Maple Mustard Chicken Skewers with Avocado and Mint Sauce

 

Last lockdown I was really into cooking complicated stuff from scratch just to keep myself entertained. This lockdown feels different. I just want simple and delicious things to eat for dinner that are quick to make. These skewers fit that description to a tee. The flavour is so addictive, the perfect balance of sweet, salty, sour, and a little hit of bitter from the mustard powder.

It’s that combo that keeps you coming back for more, especially when you have the zest and refreshing sauce to dip them in! I love working with the folks over at KEEN’S to develop recipes because I feel like so many of us have grown up with those cute little tins in our cupboards, and it’s so fun to discover new ways of using them. 

 

You can cook these in any sort of pan you prefer, I wanted the charry grill marks so went with a grill pan but a fry pan or flat top would also work. They’re perfect on a barbeque too. You can make the sauce while the skewers cook. Or, if multitasking is a bit much when you’re cooking, prep your chicken and then make the sauce before you cook it.

 

Makes 8 chicken skewers (can double to feed more)

 

Ingredients

500g chicken thighs

Marinade

1 clove garlic, crushed

2 tsps KEEN’S mustard powder

½  tsp smoked paprika

1 Tbs maple syrup

1 Tbs extra virgin olive oil

1 Tbs lemon juice

½ tsp salt

 

Basting mix

2 tsps maple syrup

2 tsps olive oil

1 tsp lemon juice

 

Extra oil for cooking

 

Avocado and Mint Sauce

1 avocado

⅓ cup mint leaves

½ tsp lemon zest

½ tsp salt

¼ tsp freshly ground pepper

1 Tbs lemon juice +more to taste

1 Tbs extra virgin olive oil

2 Tbs water

 

Directions

Dice the chicken thighs into bite sized pieces. Mix the marinade together in a bowl and then add the chicken. Toss to coat well. Set aside to marinade for 20 minutes or up to over night. 

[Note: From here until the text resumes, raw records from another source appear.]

/-- In every state in which a needle is ready for the control micro-word at its micro PC, its word reads without an error, its operands hold no reserved value, and no fault, abort, enabled interrupt input or HALT is pending (those are taken at its boundary: another statement), the word does what its opcode says and nothing else of the needle or of another changes, beside time, the fetch buffer and the bank that the needle binds to: NOP goes on; JUMP goes to its target; CALL pushes the next micro PC below eight entries, else the fault USTACK is pending and the stack as before; RET pops, or is USTACK on the empty stack; DISPATCH goes to slot 0 of TBASE x 16 + (G >> LSB) mod 2^W; LOOP decrements a nonzero counter and branches when the new value is not 0; SETLC, SETA and MOVA issue their result with 1 NCLK of latency; WAIT stays, one stalled cycle more, while no input of its mask is pending, else goes on, clearing with ACK the pending ones it observed that are not enabled; RETE clears EXC and goes to the event PC; HORIZ saves the next micro PC in HRET and goes to its word; TRAP leaves the fault TRAP pending with its code; STOP stops in HALT; GNOTE appends Vv to the reports of the slot, stalls while they are 32, and only goes on without a slot. -/
def Obligations.MicroWordsDo : Prop :=
  ∀ (needle : Fin 128) (w : Nat) (s : State),
    let n := needle.val
    let y := settleNdl (ndlOf s n)
    let next := nextPc y.pc
    let op (k : Nat) : Prop := bitsOf w 19 4 = k
    let go (z : Ndl) (pc : Nat) (t : State) : Prop := Went s t n z pc
    let stalled (t : State) : Prop := (ndlOf t n).st = .stall ∧ (ndlOf t n).pc = y.pc ∧ (ndlOf t n).stallCyc = y.stallCyc + 1 ∧ (ndlOf t n).cyc = y.cyc + 1
    let clr (hit : Nat) : Nat := if bitAt w 8 then hit - (hit &&& fld s F.NDL_CTL_IMASK n) else 0
    MicroAt s n w → Quiet s n → bitAt w 23 = true → controlOk y w = true →
    (op 0 → Answers (.microNop needle) s (go y next)) ∧
    (op 1 → Answers (.microJump needle) s (go y (bitsOf w 0 17))) ∧
    (op 2 → y.stack.length < 8 → Answers (.microCall needle) s (go { y with stack := next :: y.stack } (bitsOf w 0 17))) ∧
    (op 2 → ¬ y.stack.length < 8 → y.exc = false → Answers (.microCall needle) s
      (go { y with fault := some (plainFault 5 y.pc) } next)) ∧
    (op 3 → ∀ p l, y.stack = p :: l → Answers (.microRet needle) s (go { y with stack := l } p)) ∧
    (op 3 → y.stack = [] → y.exc = false → Answers (.microRet needle) s
      (go { y with fault := some (plainFault 5 y.pc) } next)) ∧
    (op 4 → Answers (.microDispatch needle) s (go y ((bitsOf w 0 11 * 16 +
      condGroup y (bitsOf w 11 4) / 2 ^ bitsOf w 15 2 % 2 ^ (bitsOf w 17 2 + 1)) * 4))) ∧
    (op 5 → rdLc y (bitsOf w 17 2) = 0 → Answers (.microLoop needle) s (go y next)) ∧
    (op 5 → ∀ c, rdLc y (bitsOf w 17 2) = c + 1 → Answers (.microLoop needle) s
      (go (issue [(1, .lc (bitsOf w 17 2), c)] y) (if c = 0 then next else bitsOf w 0 17))) ∧
    (op 6 → Answers (.microSetlc needle) s (go (issue [(1, .lc (bitsOf w 17 2), bitsOf w 0 16)] y) next)) ∧
    (op 7 → Answers (.microSeta needle) s (go (issue [(1, .a (bitsOf w 15 4), bitsOf w 0 15)] y) next)) ∧
    (op 8 → Answers (.microMova needle) s (go (issue [(1, .a (bitsOf w 15 4), rdA y (bitsOf w 11 4))] y) next)) ∧
    (op 9 → y.ipend &&& bitsOf w 0 8 = 0 → Answers (.microWait needle) s stalled) ∧
    (op 9 → y.ipend &&& bitsOf w 0 8 ≠ 0 → Answers (.microWait needle) s
      (go { y with ipend := y.ipend - (y.ipend &&& clr (y.ipend &&& bitsOf w 0 8)) } next)) ∧
    (op 10 → Answers (.microRete needle) s (go { y with exc := false } y.epc)) ∧
    (op 11 → Answers (.microHoriz needle) s (go { y with hret := next, hstart := false } (bitsOf w 0 15 * 4 + 3))) ∧
    (op 12 → y.exc = false → Answers (.microTrap needle) s
      (go { y with fault := some (plainFault 0x20 (bitsOf w 0 8)) } next)) ∧
    (op 13 → Answers (.microStop needle) s fun t => (ndlOf t n).st = .halt ∧ (ndlOf t n).pc = next % 2 ^ 17 ∧ (ndlOf t n).exc = y.exc) ∧
    (op 14 → y.slot = none → Answers (.microGnote needle) s (go y next)) ∧
    (op 14 → ∀ p, y.slot = some p → (patOf s p).reports.length < 32 → Answers (.microGnote needle) s fun t => go y next t ∧
      (patOf t p).reports = (patOf s p).reports ++ [BitVec.ofNat 72 (rdV y (bitsOf w 0 5))]) ∧
    (op 14 → ∀ p, y.slot = some p → ¬ (patOf s p).reports.length < 32 → Answers (.microGnote needle) s stalled)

If using wooden skewers soak them in water first. I used reusable metal ones as I always forget to soak the bamboo kind! Take 8 skewers and thread the chicken on to them.

Make the avocado and mint sauce by adding everything, excluding the water to a food processor or blender. Blitz until smooth then add water a little by little until you have a mayonnaise consistency.

Heat your pan of choice (see above) on medium high heat and once hot add enough oil to just coat the base of the pan. Add the chicken skewers and cook until golden on each side. Once cooking the last side brush with the basting mix to make them nice and glossy. Remove from the pan.

Serve with the sauce and a wedge of lemon.